Pubertal timing varies between sexes and there are sex-differences in the occurrence of pubertal disorders. In total, we observed that 7 out of 24 ‘Disease genes’ showed sex-biased expression at various ages, all of which occurred in the pituitary. Additionally, 53 out of 140 ‘GWAS-genes’ we profiled showed sex-biased expression. Although a high proportion of AAM loci are also associated with pubertal timing in males, some loci show larger effect size in one sex than in the other. There are six loci associated with discordant effects on pubertal timing in boys and girls and the candidate genes in these loci include OLFM2, RXRG, CSMD1, SIX6, SLIT3 and SIM1 (2,11,12). In our study, we examined the expression of the mouse orthologs of these candidate genes. We discovered that four out of the six genes (Olfm2, Rxrg, Csmd1 and Slit3) showed sex-biased expression in the mouse pituitary, pineal gland or liver at different ages. All of these sex-biased expression patterns were observed post-puberty (day 27). Our results support the use of mouse models to further explore these candidate GWAS genes, and suggest that fine mapping the genetic variants at these loci should give new insight into gene regulatory networks involved in sex-biased gene expression.

Using mouse as a model, our study also showed that the expression of puberty-associated genes is more sex-dimorphic in the pituitary gland, compared to the hypothalamus during postnatal development. The sex-biased gene expression was not only detected at individual time points, but also across pubertal maturation. This sex specificity is intriguing and could provide insight into sex-specific regulation of the HPG axis and into the differences in pubertal timing among males and females. The effect of estrogen on pituitary gene expression in mouse has been previously characterized by Kim et al. (62). Impg1, Kiss1, and Pgr were shown to be up-regulated by estrogen in the pituitary gland and thus represent examples of sex hormone-sensitive genes (62,63). Another group of interesting genes was Dlgap1, Csmd1, Sema3a, Bdnf, Cadps2 and Thrb.
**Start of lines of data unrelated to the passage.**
/-- RING_NAK. -/
def execRingNak (port seq : Nat) (s : State) : Host.Outcome State Fault Refusal :=
  .next (if !s.live then s else commit (s.replayFrom port seq))

/-- REPLAY_TIMEOUT: no ACK within 1 us replays from the oldest frame. -/
def State.replayTime (s : State) (p : Nat) : State :=
  match (s.rport p).replay with
  | f :: _ => s.replayFrom p f.seq
  | [] => s

/-- REPLAY_TIMEOUT. -/
def execReplayTimeout (port : Nat) (s : State) : Host.Outcome State Fault Refusal :=
  .next (if !s.live then s else commit (s.replayTime port))

/-- RETRAIN_DONE: the same far end within 100 us keeps the replay buffer and resumes; else the link goes DOWN. -/
def State.retrainEff (s : State) (p : Nat) (restored : Bool) : State :=
  if !(s.rport p).retraining then s
  else if restored then (s.onRport p fun x => { x with retraining := false }).resend p
  else s.ringDown p

/-- RETRAIN_DONE. -/
def execRetrainDone (port : Nat) (restored : Bool) (s : State) : Host.Outcome State Fault Refusal :=
  .next (if !s.live then s else commit (s.retrainEff port restored))

/-! ### The lender (R334, R335) -/

/-- The SPILL_SERVE regions in ascending region number. -/
def State.serveRegions (s : State) : List MemxRec :=
  sortBy (fun (x y : MemxRec) => decide (x.region < y.region)) (s.b.memx.filter fun r => r.kind == 7)

/-- Slots of the serve space: 240 for each granule of the SPILL_SERVE regions. -/
def State.serveSpace (s : State) : Nat := 240 * (s.serveRegions.map (·.size)).sum

/-- The region of a serve slot, and the address of its 68 lines, packed from the start of its granule (log 30). -/
def serveAt : List MemxRec → Nat → Option (MemxRec × Nat)
  | [], _ => none
  | r :: t, n => if n < 240 * r.size then some (r, (r.base + n / 240) * granBytes + 8704 * (n % 240)) else serveAt t (n - 240 * r.size)

/-- The serve activity of a slot's channel, to which SERVE_REFUSED is attributed (R334, R391). -/
def State.serveActOf (s : State) (slot : Nat) : Option Nat := (serveAt s.serveRegions slot).bind fun x => s.b.serveAct x.1.channel

/-- A read of a serve slot that the devices fail: an uncorrectable error, or a MAC failure, which is an integrity violation of the
lender's own module cache key (R335, R431). -/
def State.serveFailed (s : State) (slot line : Nat) : State :=
  match serveAt s.serveRegions slot with
  | some (r, addr) =>
    if line = 2 then s.uncorrectable 0 (gdKey r.channel addr)
    else if line = 3 then s.integrity 0 33 r.channel (addr / 128)
    else s
  | none => s

/-- A request or data frame on a lane that no ROUTE names is discarded (R332). -/
def State.onLane (s : State) (lane src : Nat) (f : State → State) : State :=
  if !s.isMember then s
  else if (s.b.routeOf lane).isNone then s.evRport ((s.routePort 2 src true).getD 0) 7 none
  else f s

/-- A reply goes back on the same lane. -/
def State.reply (s : State) (lane dest typ : Nat) (payload : List Byte) : State :=
  match s.routePort 2 dest true with
  | some p => s.laneFrame p lane dest typ payload
  | none => s

/-- Update what a lane receives. -/
def State.onLaneRx (s : State) (lane : Nat) (x : LaneRx) : State := s.onRing fun r => { r with laneRx := r.laneRx.set lane x }

/-- SPILL_WRITE at the lender. -/
def State.spillWriteEff (s : State) (lane src slot tenant : Nat) : State :=
  s.onLane lane src fun s =>
    let t := s.ring.serve.get slot
    let refuse := fun (s : State) (st : Nat) =>
      (s.reply lane src 11 (toLe 4 slot ++ toLe 1 st)).onLaneRx lane { active := true, discard := true, member := src, slot := slot }
    if s.serveSpace ≤ slot then refuse s 2
    else if t.used && (t.member != src || t.tenant != tenant) then refuse s 1
    else if 524288 < s.ring.serveFill + 8704 then (refuse s 3).evRport ((s.routePort 2 src true).getD 0) 9 (s.serveActOf slot)
    else (s.onRing fun r => { r with
        serveFill := r.serveFill + 8704
        serve := r.serve.upd slot fun t => { t with
          used := true, member := src, tenant := tenant, coldCount := r.farCold.get src, gen := t.gen + 1 } }).onLaneRx lane
      { active := true, member := src, slot := slot, tenant := tenant }

/-- SPILL_WRITE. -/
def execSpillWrite (lane src slot tenant channel : Nat) (s : State) : Host.Outcome State Fault Refusal :=
  .next (if !s.live then s else commit (s.spillWriteEff lane src slot tenant))

/-- SPILL_READ at the lender: READ_DATA with 17 DATA frames, or a status; `line` is what the devices return for the slot's lines
(R330, R335). -/
def State.spillReadEff (s : State) (lane src slot tenant line : Nat) : State :=
  s.onLane lane src fun s =>
    let t := s.ring.serve.get slot
    if s.serveSpace ≤ slot then s.reply lane src 10 (toLe 4 slot ++ [2])
    else if !t.used || t.member != src || t.tenant != tenant then s.reply lane src 10 (toLe 4 slot ++ [1])
    else if line = 2 || line = 3 then s.serveFailed slot line
    else (List.range 17).foldl (fun (s : State) n => s.reply lane src 13 (sliceZ t.content (512 * n) 512))
      (s.reply lane src 10 (toLe 4 slot ++ [0]))

/-- SPILL_READ. -/
def execSpillRead (lane src slot tenant line : Nat) (s : State) : Host.Outcome State Fault Refusal :=
  .next (if !s.live then s else commit (s.spillReadEff lane src slot tenant line))

/-- SPILL_FREE at the lender. -/
def State.spillFreeEff (s : State) (lane src slot tenant : Nat) : State :=
  s.onLane lane src fun s =>
    let t := s.ring.serve.get slot
    if t.used && t.member == src && t.tenant == tenant then s.onRing fun r => { r with serve := r.serve.set slot { gen := t.gen } }
    else s

/-- SPILL_FREE. -/
def execSpillFree (lane src slot tenant : Nat) (s : State) : Host.Outcome State Fault Refusal :=
  .next (if !s.live then s else commit (s.spillFreeEff lane src slot tenant))

/-- DATA: one of the 17 frames of a slot. The lender's last one stores the slot and sends SPILL_ACK OK; discarded and read
data end with theirs (R330, R335). -/
def State.dataEff (s : State) (lane src : Nat) (bytes : List Byte) : State :=
  let x := s.ring.laneRx.get lane
  if !x.active then s.onLane lane src fun s => s.evRport ((s.routePort 2 src true).getD 0) 7 none
  else
    let y := { x with frames := x.frames + 1, data := if x.discard || x.isRead then [] else x.data ++ sliceZ bytes 0 512 }
    if y.frames < 17 then s.onLaneRx lane y
    else
      let s1 := s.onLaneRx lane {}
      if x.discard || x.isRead then s1
      else
        let s2 := s1.onRing fun r => { r with
          serveFill := r.serveFill - 8704
          serve := r.serve.upd x.slot fun t => if t.used then { t with content := y.data } else t }
        s2.reply lane x.member 11 (toLe 4 x.slot ++ [0])

/-- DATA. -/
def execDataFrame (lane src : Nat) (bytes : List Byte) (s : State) : Host.Outcome State Fault Refusal :=
  .next (if !s.live then s else commit (s.dataEff lane src bytes))

/-- REVOKE from a member: the serve tags of that tenant held for it go (R381). -/
def execRevoke (src tenant tick : Nat) (s : State) : Host.Outcome State Fault Refusal :=
  .next (if !s.live then s else commit (if s.isMember then s.clearTags fun t => !(t.used && t.member == src && t.tenant == tenant)
    else s))

/-! ### The borrower (R261, R264, R335) -/

/-- The spill or fetch of a lane and a slot number: the lane's member and the region's BASE give the tier slot. -/
def State.peerXfer (s : State) (lane slot : Nat) (isFetch : Bool) : Option Nat :=
  match s.b.routeOf lane with
  | none => none
  | some r => (s.leaf.xfers.find? fun x => x.isFetch == isFetch && x.tier == .peer && x.site == r.destMember
      && s.tierIndex .peer (s.leafE x.leaf).tenant x.site x.tierSlot == slot).map (·.leaf)

/-- SPILL_ACK ends a spill write of a leaf, or a queue's transfer on that lane; any status but OK is PEER_ERROR. -/
def State.spillAckEff (s : State) (lane slot status : Nat) : State :=
  let code := if status = 0 then 0 else 8
  match s.peerXfer lane slot false with
  | some l => s.spillEnd l code
  | none => match s.b.routeOf lane with
    | some r => if (s.queue r.activity).pendCode.isSome && adSpace (s.queue r.activity).prog.dst == 4
      then s.transferDone r.activity code else s
    | none => s

/-- SPILL_ACK. -/
def execSpillAck (lane slot status : Nat) (s : State) : Host.Outcome State Fault Refusal :=
  .next (if !s.live then s else commit (s.spillAckEff lane slot status))

/-- READ_DATA: with STATUS 0 the 17 DATA frames follow; another status is PEER_ERROR. -/
def State.readDataEff (s : State) (lane slot status : Nat) : State :=
  if status = 0 then s.onLaneRx lane { active := true, isRead := true, slot := slot }
  else match s.peerXfer lane slot true with
    | some l => s.fetchEnd l 8 true
    | none => match s.b.routeOf lane with
      | some r => if (s.queue r.activity).busy && adSpace (s.queue r.activity).prog.src == 4
        then s.beatStops r.activity 8 else s
      | none => s

/-- READ_DATA. -/
def execReadData (lane slot status : Nat) (s : State) : Host.Outcome State Fault Refusal :=
  .next (if !s.live then s else commit (if s.isMember then s.readDataEff lane slot status else s))

end Sys2Proof.Machine
end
These genes were all expressed in pituitary at medium level and showed significant female-biased expression starting sometime between days 22 and 27 and continuing thereafter. Cadps2 encodes a protein CAPS2, which has been shown to modulate the release of BDNF from granule cells (64,65). It is also interesting that physical interactions between proteins encoded by Rxrg and Thrb have been shown (66). The biological significance of the sex-coordinated expression between these genes remains to be elucidated.

Additional interesting pituitary sex-biased gene is Retn, which encodes Resistin, an adipocytokine that is involved in insulin resistance (67). We observed the previously reported sex-specific developmental regulation of Retn in pituitary and also found that expression of Retn in the ovary peaks pre-puberty (68,69), potentially highlighting the importance of ovary-expressed adipocytokines.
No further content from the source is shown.